1.6.1. Ozone detection
Using a CableSniffer to detect the ozone generated when there was a pre-fault pecking event was not successful. There were a number of reasons for this:
· Feedback from field crews was that even when there has been a fuse operation, the amount of ozone released is quite small
· Lack of a good process to get location information to field crews fast enough before the gases from the arcing had dissipated.
1.7. Making use of the location information
The true value of a fault location system is in connecting with maintenance and repair crews, either to enable proactive maintenance before a permanent fault occurs, or to speed the process of restoration after a fuse operation, embedding this process into Business as Usual (BAU).
1.7.1. Presentation of information
Engagement with the National Grid Electricity Distribution (NGED) team helped to change the representation of the statistics of fault location from a simple histogram based on frequency, to a smooth bell curve, to make the uncertainty of the distance calculations clearer. This bell curve presentation method also enabled potential multiple faults on the same feeder/phase to be shown more clearly.
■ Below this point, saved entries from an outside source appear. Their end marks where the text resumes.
-- ==== Sys2Proof/Laws/Exec.lean ====
section
/-! SUPPORT. For each constructor, the meaning that `exec` calls: the equations by which a proof goes from `exec` to it. -/
namespace Sys2Proof.Machine
open Sys2Proof
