/-! `queueRec` -/

@[simp] theorem queueRec_part : (s.queueRec n k ws).part = s.part := rfl
@[simp] theorem queueRec_cur : (s.queueRec n k ws).cur = s.cur := rfl
@[simp] theorem queueRec_others : (s.queueRec n k ws).others = s.others := rfl
@[simp] theorem queueRec_groups : (s.queueRec n k ws).groups = s.groups := rfl
@[simp] theorem queueRec_launches : (s.queueRec n k ws).launches = s.launches := rfl
@[simp] theorem queueRec_clusters : (s.queueRec n k ws).clusters = s.clusters := rfl
@[simp] theorem queueRec_slices : (s.queueRec n k ws).slices = s.slices := rfl
@[simp] theorem queueRec_dies : (s.queueRec n k ws).dies = s.dies := rfl
@[simp] theorem queueRec_hbm : (s.queueRec n k ws).hbm = s.hbm := rfl
@[simp] theorem queueRec_spad : (s.queueRec n k ws).spad = s.spad := rfl
@[simp] theorem queueRec_poison : (s.queueRec n k ws).poison = s.poison := rfl
@[simp] theorem queueRec_mended : (s.queueRec n k ws).mended = s.mended := rfl
@[simp] theorem queueRec_ghosts : (s.queueRec n k ws).ghosts = s.ghosts := rfl
@[simp] theorem queueRec_engImgs : (s.queueRec n k ws).engImgs = s.engImgs := rfl
@[simp] theorem queueRec_supRecs : (s.queueRec n k ws).supRecs = s.supRecs ++ [⟨none, n, ws, k, false, none⟩] := rfl
@[simp] theorem queueRec_remotes : (s.queueRec n k ws).remotes = s.remotes := rfl
@[simp] theorem queueRec_changes : (s.queueRec n k ws).changes = s.changes := rfl
@[simp] theorem queueRec_podcfg : (s.queueRec n k ws).podcfg = s.podcfg := rfl
@[simp] theorem queueRec_lcstart : (s.queueRec n k ws).lcstart = s.lcstart := rfl
@[simp] theorem queueRec_lctail : (s.queueRec n k ws).lctail = s.lctail := rfl
@[simp] theorem queueRec_lcdone : (s.queueRec n k ws).lcdone = s.lcdone := rfl
@[simp] theorem queueRec_ctxbase : (s.queueRec n k ws).ctxbase = s.ctxbase := rfl
@[simp] theorem queueRec_fotbase : (s.queueRec n k ws).fotbase = s.fotbase := rfl
@[simp] theorem queueRec_mcbase : (s.queueRec n k ws).mcbase = s.mcbase := rfl
@[simp] theorem queueRec_trinv : (s.queueRec n k ws).trinv = s.trinv := rfl
@[simp] theorem queueRec_trinvDone : (s.queueRec n k ws).trinvDone = s.trinvDone := rfl
@[simp] theorem queueRec_walked : (s.queueRec n k ws).walked = s.walked := rfl
@[simp] theorem queueRec_rly : (s.queueRec n k ws).rly = s.rly := rfl
@[simp] theorem queueRec_pwin : (s.queueRec n k ws).pwin = s.pwin := rfl
@[simp] theorem queueRec_scrub : (s.queueRec n k ws).scrub = s.scrub := rfl
@[simp] theorem queueRec_mtcfg : (s.queueRec n k ws).mtcfg = s.mtcfg := rfl
@[simp] theorem queueRec_rofs : (s.queueRec n k ws).rofs = s.rofs := rfl
@[simp] theorem queueRec_hwin : (s.queueRec n k ws).hwin = s.hwin := rfl
@[simp] theorem queueRec_sett : (s.queueRec n k ws).sett = s.sett := rfl
@[simp] theorem queueRec_seals : (s.queueRec n k ws).seals = s.seals := rfl
@[simp] theorem queueRec_staged : (s.queueRec n k ws).staged = s.staged := rfl
@[simp] theorem queueRec_tcst : (s.queueRec n k ws).tcst = s.tcst := rfl
@[simp] theorem queueRec_fotst : (s.queueRec n k ws).fotst = s.fotst := rfl
@[simp] theorem queueRec_pkgLinks : (s.queueRec n k ws).pkgLinks = s.pkgLinks := rfl
@[simp] theorem queueRec_podLinks : (s.queueRec n k ws).podLinks = s.podLinks := rfl
@[simp] theorem queueRec_settLinks : (s.queueRec n k ws).settLinks = s.settLinks := rfl
@[simp] theorem queueRec_eseqTx : (s.queueRec n k ws).eseqTx = s.eseqTx := rfl
@[simp] theorem queueRec_eseqRx : (s.queueRec n k ws).eseqRx = s.eseqRx := rfl
@[simp] theorem queueRec_early : (s.queueRec n k ws).early = s.early := rfl
@[simp] theorem queueRec_podOut : (s.queueRec n k ws).podOut = s.podOut := rfl
@[simp] theorem queueRec_controlOut : (s.queueRec n k ws).controlOut = s.controlOut := rfl
@[simp] theorem queueRec_mail : (s.queueRec n k ws).mail = s.mail := rfl
@[simp] theorem queueRec_mailRead : (s.queueRec n k ws).mailRead = s.mailRead := rfl
@[simp] theorem queueRec_wire : (s.queueRec n k ws).wire = s.wire := rfl
@[simp] theorem queueRec_authFailed : (s.queueRec n k ws).authFailed = s.authFailed := rfl
@[simp] theorem queueRec_linkAuth : (s.queueRec n k ws).linkAuth = s.linkAuth := rfl
@[simp] theorem queueRec_spdmReqs : (s.queueRec n k ws).spdmReqs = s.spdmReqs := rfl
@[simp] theorem queueRec_collectives : (s.queueRec n k ws).collectives = s.collectives := rfl
@[simp] theorem queueRec_settIn : (s.queueRec n k ws).settIn = s.settIn := rfl
@[simp] theorem queueRec_settOut : (s.queueRec n k ws).settOut = s.settOut := rfl
@[simp] theorem queueRec_settHeld : (s.queueRec n k ws).settHeld = s.settHeld := rfl
@[simp] theorem queueRec_osObjects : (s.queueRec n k ws).osObjects = s.osObjects := rfl
@[simp] theorem queueRec_entriesRead : (s.queueRec n k ws).entriesRead = s.entriesRead := rfl
@[simp] theorem queueRec_boot : (s.queueRec n k ws).boot = s.boot := rfl
@[simp] theorem queueRec_hbErr : (s.queueRec n k ws).hbErr = s.hbErr := rfl
@[simp] theorem queueRec_slots : (s.queueRec n k ws).slots = s.slots := rfl
@[simp] theorem queueRec_fuses : (s.queueRec n k ws).fuses = s.fuses := rfl
@[simp] theorem queueRec_flash : (s.queueRec n k ws).flash = s.flash := rfl
@[simp] theorem queueRec_fw : (s.queueRec n k ws).fw = s.fw := rfl
@[simp] theorem queueRec_worlds : (s.queueRec n k ws).worlds = s.worlds := rfl
@[simp] theorem queueRec_osKey : (s.queueRec n k ws).osKey = s.osKey := rfl
@[simp] theorem queueRec_harts : (s.queueRec n k ws).harts = s.harts := rfl
@[simp] theorem queueRec_root : (s.queueRec n k ws).root = s.root := rfl
@[simp] theorem queueRec_rootUp : (s.queueRec n k ws).rootUp = s.rootUp := rfl
@[simp] theorem queueRec_gpLoads : (s.queueRec n k ws).gpLoads = s.gpLoads := rfl
@[simp] theorem queueRec_rootLoads : (s.queueRec n k ws).rootLoads = s.rootLoads := rfl
@[simp] theorem queueRec_agreed : (s.queueRec n k ws).agreed = s.agreed := rfl
@[simp] theorem queueRec_sessions : (s.queueRec n k ws).sessions = s.sessions := rfl
@[simp] theorem queueRec_spdmOut : (s.queueRec n k ws).spdmOut = s.spdmOut := rfl
@[simp] theorem queueRec_hdbin : (s.queueRec n k ws).hdbin = s.hdbin := rfl
@[simp] theorem queueRec_hdbout : (s.queueRec n k ws).hdbout = s.hdbout := rfl
@[simp] theorem queueRec_hostOut : (s.queueRec n k ws).hostOut = s.hostOut := rfl
@[simp] theorem queueRec_msix : (s.queueRec n k ws).msix = s.msix := rfl
@[simp] theorem queueRec_fbIrq : (s.queueRec n k ws).fbIrq = s.fbIrq := rfl
@[simp] theorem queueRec_gpFaults : (s.queueRec n k ws).gpFaults = s.gpFaults := rfl
@[simp] theorem queueRec_rootAlarms : (s.queueRec n k ws).rootAlarms = s.rootAlarms := rfl
@[simp] theorem queueRec_audits : (s.queueRec n k ws).audits = s.audits := rfl
@[simp] theorem queueRec_faulty : (s.queueRec n k ws).faulty = s.faulty := rfl
@[simp] theorem queueRec_probes : (s.queueRec n k ws).probes = s.probes := rfl
@[simp] theorem queueRec_mcStop : (s.queueRec n k ws).mcStop = s.mcStop := rfl
@[simp] theorem queueRec_powerCut : (s.queueRec n k ws).powerCut = s.powerCut := rfl
@[simp] theorem queueRec_ck : (s.queueRec n k ws).ck = s.ck := rfl
@[simp] theorem queueRec_nextTid : (s.queueRec n k ws).nextTid = s.nextTid := rfl
@[simp] theorem queueRec_nextId : (s.queueRec n k ws).nextId = s.nextId := rfl
@[simp] theorem queueRec_events : (s.queueRec n k ws).events = s.events := rfl
@[simp] theorem queueRec_freeCtr : (s.queueRec n k ws).freeCtr = s.freeCtr := rfl
@[simp] theorem queueRec_agenda : (s.queueRec n k ws).agenda = s.agenda := rfl
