-- ==== Sys2Proof/Tests/Slice0.lean ====
section
/-! SUPPORT. Tests: words of the spec's own examples, ill-formed instructions, single steps whose result the spec gives, and for each
obligation with hypotheses a state and operands that meet them, clause by clause. -/
namespace Sys2Proof.Tests
set_option Elab.async false
open Sys2Proof Sys2Proof.Machine

/-! Which theorems meet the hypotheses of which obligation: after `test_meets_` their names begin with the words that stand beside it.
* `StepKeepsMemOk`: stepKeepsMemOk.
* `StepKeepsMasks`: stepKeepsMasks.
* `StepRunsDecoded`: stepRunsDecoded.
* `DecodeEncode`: decodeEncode.
* `EncodeDecode`: encodeDecode.
* `ControlSpaceOutOfReach`: controlSpaceOutOfReach.
* `FormatsDecode`: tapered.
* `EncodingRounds`: encoding_tapered.
* `LaneArithmeticLogicCompares`: laneCompares.
* `FloatMinRoundClassCompare`: fmin_class_nan.
* `Conversions`: conversions.
* `SpecialFunctions`: specialFunctions.
* `ModularArithmetic`: modularArithmetic, butterfly.
* `ScalarInstructions`: scalar_conditions.
* `ControlTransfersAndTraps`: scalar_conditions, jumps.
* `DivergenceAndMaskLogic`, `MaskBranchesAndReaders`: divergence, maskReaders, and `stepKeepsMasks` for `MasksOk`.
* `SpecialRegisters`: specialRegisters.
* `MemoryInstructionsIssue`, `MemoryInstructionsTrap`: memory.
* `EscortedInstructions`: escorted.
* `FencesAndWaits`: waits.
* `BarriersMonitorsAndParking`: arrive, await, arwait, prwait, lkacq.
* `LocksPromisesAndHoldings`: locks, prful, holdings.
* `TagTable`: tags.
* `TaskIssueAndRecords`: tasks.
* `CopiesAndKicks`: copies, kicks.
* `EmitsLaunchesAndExit`: emits, launch.
* `SettInstructions`: sett.
* `FetchAndBoundaryTraps`: fetch, boundary.
* `TenuresAndCongestion`: grants, suspend, windows.
* `FrameMoves`: budget, admit, merge, unit, land, lodged, woken.
* `RecallEvictRestore`: recall, evict, restore.
* `ElementsBuffersReplicas`: elements, buffers, replicas.
* `ParkedWaits`: parked.
* `Tasks`: task.
* `PlantingsAndMultiplies`: plantings, multiplies.
* `Drains`: drains.
* `CopiesAndClearing`: copy, clear.
* `StageScheduling`: evaluate, timeout.
* `ConveyanceAndRecords`: convey, record.
* `StopsSavesKills`: saves, preempt, death.
* `SupervisorCommands`: commands.
* `Launches`: launch_accept, launch_device, chain, launch_end.
* `ControlRegistersAndTables`: invalidate, sett_table, faults, registers, key_use.
* `QuotaRowsAndPartitions`: quota, partition, engine.
* `FrameOwnership`: frames, change, destroy.
* `SealedLinks`: seals, sends, turns, flits, mail_flit, links, outstanding, asked, stalls, stall_sett.
* `PeersAndMail`: peers, remotes.
* `CollectiveSteps`: collectives, chunks, parameters, failure, stops, window.
* `ErrorsAndRecords`: errors, scrub, merge, placement.
* `Audits`: audits, targets, probe.
* `BootChain`: boot.
* `RootCoreService`: sessions, queue, serves, link, firmware, host.

`ResetRegisters` and `SpecWordsDecode` have no hypotheses, and the remaining obligations hold of every state. -/

/-! ## Decoding: words that the spec writes out -/

theorem test_word_add_sat : decodeTableWord 32 0b00000011_0_0000101_0000110_0000111_01 =
    some (.addSat .w16 (some 5) (.v 6) (.v 7)) := by decide
theorem test_word_compare_immediate : decodeTableWord 32 0x2E0309FE = some (.cmpEqImm .w32 3 (.v 4) 0x7F) := by decide
theorem test_word_fadd : decodeTableWord 32 0x300303B1 = some (.fadd .f32 (some 3) (.v 1) (.s 4)) := by decide
theorem test_word_fma3 : decodeTableWord 64 (0x34040209 + 0x7E0C0002 * 2 ^ 32) =
    some (.fma3 .f32 (some 4) (.v 1) (.v 2) (.v 3) false true false) := by decide
theorem test_word_convert : decodeTableWord 32 0x500911B8 = some (.fcvt (some 9) (.v 8) 6) := by decide
theorem test_word_shuffle : decodeTableWord 32 0x61020207 = some (.shfli (some 2) (.v 1) .xor 1) := by decide
theorem test_word_reduce : decodeTableWord 32 0x65060A25 = some (.red (.float .fadd .f32) (some 6) (.v 5)) := by decide
theorem test_word_butterfly : decodeTableWord 32 0x6B040A18 = some (.bfly 0 (some 4) 5 (.v 6)) := by decide
theorem test_word_cas : decodeTableWord 64 (0x798907BC + 0x7E102800 * 2 ^ 32) =
    some (.cas true .ar .dev .w64 9 (.v 3) (.v 4) (.v 5)) := by decide
theorem test_word_sadd : decodeTableWord 32 0b1_0000000_0_000101_000110_000111_00000 =
    some (.sadd (some 5) (.s 6) (.s 7)) := by decide
theorem test_word_branch : decodeTableWord 32 0b1_0100001_010_000100_000101_111111101 =
    some (.bc .lt (.s 4) (.s 5) 0x1FD) := by decide
theorem test_word_call : decodeTableWord 32 0xA37C0014 = some (.call 31 0x14) := by decide
theorem test_word_diverge : decodeTableWord 32 0xB0008002 = some (.dvg 1 2) := by decide
theorem test_word_mask : decodeTableWord 32 0xB5000020 = some (.mand 0 0 1) := by decide
theorem test_word_atomu : decodeTableWord 32 0xC8082CE0 = some (.atomu .rel .dev (.int .add .w64) (some 4) (.s 5)) := by decide
theorem test_word_fence : decodeTableWord 32 0xCD00001B = some (.fence .ar .dev) := by decide
theorem test_word_lock : decodeTableWord 64 (0xD30A30EB + 0xFE900000 * 2 ^ 32) =
    some (.lkacq .acq .dev (some 5) (.s 6) (some (.s 7)) .zero false false) := by decide
theorem test_word_copy : decodeTableWord 32 0xE1145982 = some (.cpy 2 (.s 10) (.s 11) (.s 12)) := by decide
theorem test_word_sett : decodeTableWord 32 0xE60028C2 = some (.sar .max (.s 5) (.s 6)) := by decide
theorem test_word_special : decodeTableWord 32 0xF4002809 = some (.swr .frm (.s 5)) := by decide
theorem test_word_trap : decodeTableWord 32 0xF5000123 = some (.trap 0x123) := by decide
theorem test_word_blank : decodeTableWord 32 0 = none ∧ decodeTableWord 32 0xFFFFFFFF = none := by decide
theorem test_word_tail_alone : decodeTableWord 32 0x7E0C0002 = none := by decide
theorem test_word_reserved_field : decodeTableWord 32 0xA7000001 = none := by decide
theorem test_word_absent_unit : decodeWords false 0xE60028C2 none = .error .absentUnit := by decide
The local teams use tablet computers to view their network maps. Ideally, there would be further development of the mapping system to enable the distance to fault system to highlight predicted fault locations directly on these maps, including where there are multiple possible locations because of branches or links, reducing the time to positively identify the locations of the potential sites to investigate.
1.7.2. Alerting the local field teams
A method of alerting local teams when a significant event occurs could be implemented to help in further identifying locations quickly using other techniques such as using a Sniffer, as there is a very small window of time after an arc when this is an effective method of fault detection This would enable higher probability of successful preventative maintenance prior to a permanent fault occurring. This would require BAU engagement to integrate with the existing work order management practices and systems that are in use.